• [What you will do]: Give back only the lines in the records below from the one with "rw [State.dll_setDll, if_neg h]" to the one with "[State.port_setPort, if_pos rfl]", both inclusive, word for word.

*** Opening Dataset entries ***

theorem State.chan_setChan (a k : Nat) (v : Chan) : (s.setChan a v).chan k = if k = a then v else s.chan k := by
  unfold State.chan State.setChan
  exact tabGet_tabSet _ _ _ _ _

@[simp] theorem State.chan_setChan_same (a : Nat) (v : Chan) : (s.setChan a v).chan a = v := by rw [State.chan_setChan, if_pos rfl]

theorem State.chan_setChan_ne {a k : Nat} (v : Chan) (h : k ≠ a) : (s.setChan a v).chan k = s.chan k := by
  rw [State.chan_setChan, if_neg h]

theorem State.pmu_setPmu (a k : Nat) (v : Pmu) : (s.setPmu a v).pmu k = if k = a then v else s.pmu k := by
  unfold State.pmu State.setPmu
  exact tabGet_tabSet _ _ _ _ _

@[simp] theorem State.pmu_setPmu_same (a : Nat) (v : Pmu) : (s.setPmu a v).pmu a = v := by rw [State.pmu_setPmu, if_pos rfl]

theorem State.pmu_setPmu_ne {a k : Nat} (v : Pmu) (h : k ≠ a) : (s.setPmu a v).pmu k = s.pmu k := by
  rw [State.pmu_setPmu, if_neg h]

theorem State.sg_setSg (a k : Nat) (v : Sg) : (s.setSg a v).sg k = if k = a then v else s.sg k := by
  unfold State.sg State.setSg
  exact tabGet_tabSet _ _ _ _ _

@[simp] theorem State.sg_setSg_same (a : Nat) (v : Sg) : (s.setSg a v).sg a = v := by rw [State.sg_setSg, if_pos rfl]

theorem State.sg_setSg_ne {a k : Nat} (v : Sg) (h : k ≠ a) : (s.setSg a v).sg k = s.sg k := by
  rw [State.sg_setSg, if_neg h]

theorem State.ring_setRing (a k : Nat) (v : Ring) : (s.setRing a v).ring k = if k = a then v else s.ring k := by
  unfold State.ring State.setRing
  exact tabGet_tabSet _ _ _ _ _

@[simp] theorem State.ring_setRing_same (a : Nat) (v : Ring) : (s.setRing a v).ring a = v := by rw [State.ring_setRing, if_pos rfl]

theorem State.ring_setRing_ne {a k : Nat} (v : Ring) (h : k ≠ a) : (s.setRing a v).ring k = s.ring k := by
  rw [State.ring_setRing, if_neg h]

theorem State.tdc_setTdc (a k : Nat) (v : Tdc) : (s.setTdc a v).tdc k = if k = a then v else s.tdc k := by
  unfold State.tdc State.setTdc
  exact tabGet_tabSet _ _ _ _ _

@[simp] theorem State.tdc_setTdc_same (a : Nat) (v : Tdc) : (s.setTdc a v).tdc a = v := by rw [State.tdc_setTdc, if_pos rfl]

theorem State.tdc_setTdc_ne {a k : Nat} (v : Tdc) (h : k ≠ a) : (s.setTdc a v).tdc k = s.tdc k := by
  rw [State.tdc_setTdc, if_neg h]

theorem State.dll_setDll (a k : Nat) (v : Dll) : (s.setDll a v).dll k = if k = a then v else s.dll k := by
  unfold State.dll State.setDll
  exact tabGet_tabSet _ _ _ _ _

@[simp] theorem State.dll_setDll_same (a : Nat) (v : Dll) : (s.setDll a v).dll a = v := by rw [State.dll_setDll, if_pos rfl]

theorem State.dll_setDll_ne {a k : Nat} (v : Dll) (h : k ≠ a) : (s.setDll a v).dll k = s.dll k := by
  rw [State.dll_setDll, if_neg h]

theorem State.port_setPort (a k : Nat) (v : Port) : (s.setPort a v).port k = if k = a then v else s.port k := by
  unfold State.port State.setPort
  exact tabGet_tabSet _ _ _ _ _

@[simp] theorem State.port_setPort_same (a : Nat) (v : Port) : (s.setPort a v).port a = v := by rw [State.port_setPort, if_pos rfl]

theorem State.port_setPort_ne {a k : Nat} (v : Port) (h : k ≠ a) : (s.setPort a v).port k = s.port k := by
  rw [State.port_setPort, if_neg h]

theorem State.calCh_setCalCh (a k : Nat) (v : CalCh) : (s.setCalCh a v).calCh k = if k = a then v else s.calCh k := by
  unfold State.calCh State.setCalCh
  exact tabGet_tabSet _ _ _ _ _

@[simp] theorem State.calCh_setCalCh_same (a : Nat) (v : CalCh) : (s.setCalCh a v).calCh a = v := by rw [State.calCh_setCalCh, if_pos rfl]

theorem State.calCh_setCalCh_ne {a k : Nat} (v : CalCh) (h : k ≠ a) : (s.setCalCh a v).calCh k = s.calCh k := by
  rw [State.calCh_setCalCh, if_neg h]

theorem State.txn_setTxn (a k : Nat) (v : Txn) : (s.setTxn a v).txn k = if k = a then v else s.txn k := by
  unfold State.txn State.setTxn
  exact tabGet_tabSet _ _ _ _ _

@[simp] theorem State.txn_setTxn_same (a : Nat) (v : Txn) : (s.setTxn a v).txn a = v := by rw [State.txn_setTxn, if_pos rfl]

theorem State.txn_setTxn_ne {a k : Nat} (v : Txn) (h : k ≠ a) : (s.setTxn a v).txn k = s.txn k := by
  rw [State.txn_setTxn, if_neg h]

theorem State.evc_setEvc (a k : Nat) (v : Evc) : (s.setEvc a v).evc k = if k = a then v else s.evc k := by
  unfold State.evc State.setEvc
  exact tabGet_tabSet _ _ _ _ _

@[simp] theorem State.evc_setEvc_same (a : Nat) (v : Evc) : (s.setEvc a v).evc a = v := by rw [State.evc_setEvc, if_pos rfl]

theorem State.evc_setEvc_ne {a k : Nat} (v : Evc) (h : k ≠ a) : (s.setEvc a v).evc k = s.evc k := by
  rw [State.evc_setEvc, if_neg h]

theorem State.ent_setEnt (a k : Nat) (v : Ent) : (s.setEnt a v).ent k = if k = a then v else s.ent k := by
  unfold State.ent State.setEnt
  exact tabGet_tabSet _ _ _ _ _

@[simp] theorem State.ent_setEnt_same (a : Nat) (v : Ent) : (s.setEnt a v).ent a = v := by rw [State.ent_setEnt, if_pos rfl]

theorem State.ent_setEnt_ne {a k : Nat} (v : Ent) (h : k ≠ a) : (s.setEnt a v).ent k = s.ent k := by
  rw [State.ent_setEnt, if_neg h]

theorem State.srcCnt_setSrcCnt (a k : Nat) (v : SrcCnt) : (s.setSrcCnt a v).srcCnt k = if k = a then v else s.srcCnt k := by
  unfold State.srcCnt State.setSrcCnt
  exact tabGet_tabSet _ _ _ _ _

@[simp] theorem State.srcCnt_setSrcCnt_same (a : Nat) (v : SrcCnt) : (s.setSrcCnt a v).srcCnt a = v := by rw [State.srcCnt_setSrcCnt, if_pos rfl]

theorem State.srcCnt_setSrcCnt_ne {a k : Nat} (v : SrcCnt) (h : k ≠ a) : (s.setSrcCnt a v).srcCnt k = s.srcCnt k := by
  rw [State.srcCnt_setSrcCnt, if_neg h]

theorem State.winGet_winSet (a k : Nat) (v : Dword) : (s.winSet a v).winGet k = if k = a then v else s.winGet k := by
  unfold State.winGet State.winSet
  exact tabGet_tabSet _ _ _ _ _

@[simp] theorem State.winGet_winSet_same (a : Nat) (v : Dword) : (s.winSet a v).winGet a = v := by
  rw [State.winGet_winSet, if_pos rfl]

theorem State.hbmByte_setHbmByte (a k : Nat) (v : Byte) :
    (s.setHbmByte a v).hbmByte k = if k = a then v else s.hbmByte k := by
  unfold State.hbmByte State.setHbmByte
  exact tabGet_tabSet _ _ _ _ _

*** Closing Dataset entries ***

• [Task output]:
  rw [State.dll_setDll, if_neg h]

theorem State.port_setPort (a k : Nat) (v : Port) : (s.setPort a v).port k = if k = a then v else s.port k := by
  unfold State.port State.setPort
  exact tabGet_tabSet _ _ _ _ _

@[simp] theorem State.port_setPort_same (a : Nat) (v : Port) : (s.setPort a v).port a = v := by rw [State.port_setPort, if_pos rfl]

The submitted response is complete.